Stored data
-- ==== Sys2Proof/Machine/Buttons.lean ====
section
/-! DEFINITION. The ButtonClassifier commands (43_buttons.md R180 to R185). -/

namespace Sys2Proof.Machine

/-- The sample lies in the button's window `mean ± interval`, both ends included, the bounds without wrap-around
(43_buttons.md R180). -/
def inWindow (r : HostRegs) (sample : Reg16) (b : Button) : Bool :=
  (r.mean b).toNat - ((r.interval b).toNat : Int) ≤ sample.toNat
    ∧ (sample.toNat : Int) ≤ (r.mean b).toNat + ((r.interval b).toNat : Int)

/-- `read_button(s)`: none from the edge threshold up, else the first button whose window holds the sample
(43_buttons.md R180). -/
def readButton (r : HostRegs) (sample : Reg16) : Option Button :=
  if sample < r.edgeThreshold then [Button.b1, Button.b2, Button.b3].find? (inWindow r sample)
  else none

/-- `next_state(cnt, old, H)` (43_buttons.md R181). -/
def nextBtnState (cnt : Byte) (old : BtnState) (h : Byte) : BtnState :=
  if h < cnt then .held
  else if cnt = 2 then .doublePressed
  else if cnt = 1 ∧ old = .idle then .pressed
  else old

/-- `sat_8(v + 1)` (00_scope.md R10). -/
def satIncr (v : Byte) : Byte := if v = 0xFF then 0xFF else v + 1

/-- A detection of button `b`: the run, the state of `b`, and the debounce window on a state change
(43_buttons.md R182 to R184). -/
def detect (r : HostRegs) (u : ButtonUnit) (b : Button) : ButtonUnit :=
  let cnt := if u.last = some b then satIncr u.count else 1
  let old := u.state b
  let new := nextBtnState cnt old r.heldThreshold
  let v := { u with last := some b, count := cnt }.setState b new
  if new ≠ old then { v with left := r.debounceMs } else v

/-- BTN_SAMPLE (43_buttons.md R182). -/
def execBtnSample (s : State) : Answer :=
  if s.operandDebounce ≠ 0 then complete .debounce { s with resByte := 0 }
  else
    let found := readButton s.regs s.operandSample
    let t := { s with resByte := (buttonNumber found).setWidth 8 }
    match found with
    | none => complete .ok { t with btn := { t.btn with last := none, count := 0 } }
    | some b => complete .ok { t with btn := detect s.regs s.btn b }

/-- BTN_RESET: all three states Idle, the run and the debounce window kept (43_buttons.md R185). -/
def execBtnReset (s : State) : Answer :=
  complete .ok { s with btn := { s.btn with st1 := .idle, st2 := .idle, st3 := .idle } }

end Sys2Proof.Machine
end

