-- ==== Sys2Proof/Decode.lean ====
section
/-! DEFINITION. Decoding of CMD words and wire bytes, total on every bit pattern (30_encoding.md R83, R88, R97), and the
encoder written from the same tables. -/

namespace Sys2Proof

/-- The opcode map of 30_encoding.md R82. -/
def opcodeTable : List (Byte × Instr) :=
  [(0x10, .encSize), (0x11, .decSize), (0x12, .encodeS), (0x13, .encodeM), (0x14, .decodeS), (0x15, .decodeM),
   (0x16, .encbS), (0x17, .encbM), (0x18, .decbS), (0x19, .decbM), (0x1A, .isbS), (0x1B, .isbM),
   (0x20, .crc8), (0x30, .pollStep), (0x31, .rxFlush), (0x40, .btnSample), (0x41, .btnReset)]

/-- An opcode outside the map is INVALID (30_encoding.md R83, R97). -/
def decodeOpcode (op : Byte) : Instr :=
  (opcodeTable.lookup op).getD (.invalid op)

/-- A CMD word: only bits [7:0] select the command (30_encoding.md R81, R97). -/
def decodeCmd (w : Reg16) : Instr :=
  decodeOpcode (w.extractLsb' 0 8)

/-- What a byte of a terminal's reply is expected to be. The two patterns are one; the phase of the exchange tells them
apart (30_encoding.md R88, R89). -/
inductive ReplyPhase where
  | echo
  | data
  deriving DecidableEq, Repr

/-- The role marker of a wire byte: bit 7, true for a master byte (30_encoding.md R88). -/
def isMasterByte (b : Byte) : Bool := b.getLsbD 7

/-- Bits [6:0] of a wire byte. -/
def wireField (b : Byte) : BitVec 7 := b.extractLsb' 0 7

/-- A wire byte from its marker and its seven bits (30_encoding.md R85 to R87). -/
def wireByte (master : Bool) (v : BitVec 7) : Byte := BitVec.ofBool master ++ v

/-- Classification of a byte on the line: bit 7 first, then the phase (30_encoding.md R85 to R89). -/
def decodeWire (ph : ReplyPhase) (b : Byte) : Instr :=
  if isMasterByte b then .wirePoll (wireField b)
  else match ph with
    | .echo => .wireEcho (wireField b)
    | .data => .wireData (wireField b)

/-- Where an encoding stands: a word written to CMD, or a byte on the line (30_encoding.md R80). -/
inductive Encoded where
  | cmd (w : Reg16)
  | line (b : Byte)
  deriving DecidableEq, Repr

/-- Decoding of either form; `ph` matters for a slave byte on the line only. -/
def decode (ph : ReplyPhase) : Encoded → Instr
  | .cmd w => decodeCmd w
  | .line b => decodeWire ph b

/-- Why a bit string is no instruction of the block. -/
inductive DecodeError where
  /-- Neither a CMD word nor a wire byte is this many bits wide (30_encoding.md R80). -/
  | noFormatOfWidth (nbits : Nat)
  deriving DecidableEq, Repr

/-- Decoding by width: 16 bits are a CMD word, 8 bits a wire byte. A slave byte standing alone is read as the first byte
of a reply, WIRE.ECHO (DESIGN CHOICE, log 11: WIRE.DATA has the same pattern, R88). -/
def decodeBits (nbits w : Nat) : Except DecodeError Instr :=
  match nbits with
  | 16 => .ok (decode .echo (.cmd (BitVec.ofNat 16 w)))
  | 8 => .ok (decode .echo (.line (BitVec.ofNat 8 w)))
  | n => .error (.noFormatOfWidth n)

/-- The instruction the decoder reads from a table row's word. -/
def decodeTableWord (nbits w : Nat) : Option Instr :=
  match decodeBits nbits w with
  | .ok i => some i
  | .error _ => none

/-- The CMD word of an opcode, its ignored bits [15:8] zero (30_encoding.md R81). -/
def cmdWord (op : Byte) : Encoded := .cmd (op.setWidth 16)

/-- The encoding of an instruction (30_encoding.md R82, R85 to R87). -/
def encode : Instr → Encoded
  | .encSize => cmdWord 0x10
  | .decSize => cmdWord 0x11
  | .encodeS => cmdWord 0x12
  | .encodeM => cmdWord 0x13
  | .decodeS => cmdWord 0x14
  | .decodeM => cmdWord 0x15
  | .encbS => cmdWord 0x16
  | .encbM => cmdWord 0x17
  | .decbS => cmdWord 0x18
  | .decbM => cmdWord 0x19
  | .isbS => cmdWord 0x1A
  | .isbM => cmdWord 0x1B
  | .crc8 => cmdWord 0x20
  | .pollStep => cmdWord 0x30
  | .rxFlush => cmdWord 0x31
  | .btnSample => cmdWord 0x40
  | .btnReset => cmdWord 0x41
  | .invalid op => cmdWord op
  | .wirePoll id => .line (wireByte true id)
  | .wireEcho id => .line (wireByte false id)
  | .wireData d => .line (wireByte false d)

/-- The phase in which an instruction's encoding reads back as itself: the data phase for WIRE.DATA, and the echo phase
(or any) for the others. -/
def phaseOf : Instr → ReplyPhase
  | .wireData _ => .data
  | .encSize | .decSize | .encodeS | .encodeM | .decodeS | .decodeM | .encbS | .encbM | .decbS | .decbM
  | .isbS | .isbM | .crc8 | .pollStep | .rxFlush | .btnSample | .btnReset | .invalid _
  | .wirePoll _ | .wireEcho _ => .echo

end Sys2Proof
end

=== Exercise aim ===
Scan the lines above for "the block. -/" and for "def decodeBits (nbits". Repeat exactly the line holding each of them and every line in between.

=== Answer area ===
/-- Why a bit string is no instruction of the block. -/
inductive DecodeError where
  /-- Neither a CMD word nor a wire byte is this many bits wide (30_encoding.md R80). -/
  | noFormatOfWidth (nbits : Nat)
  deriving DecidableEq, Repr

/-- Decoding by width: 16 bits are a CMD word, 8 bits a wire byte. A slave byte standing alone is read as the first byte
of a reply, WIRE.ECHO (DESIGN CHOICE, log 11: WIRE.DATA has the same pattern, R88). -/
def decodeBits (nbits w : Nat) : Except DecodeError Instr :=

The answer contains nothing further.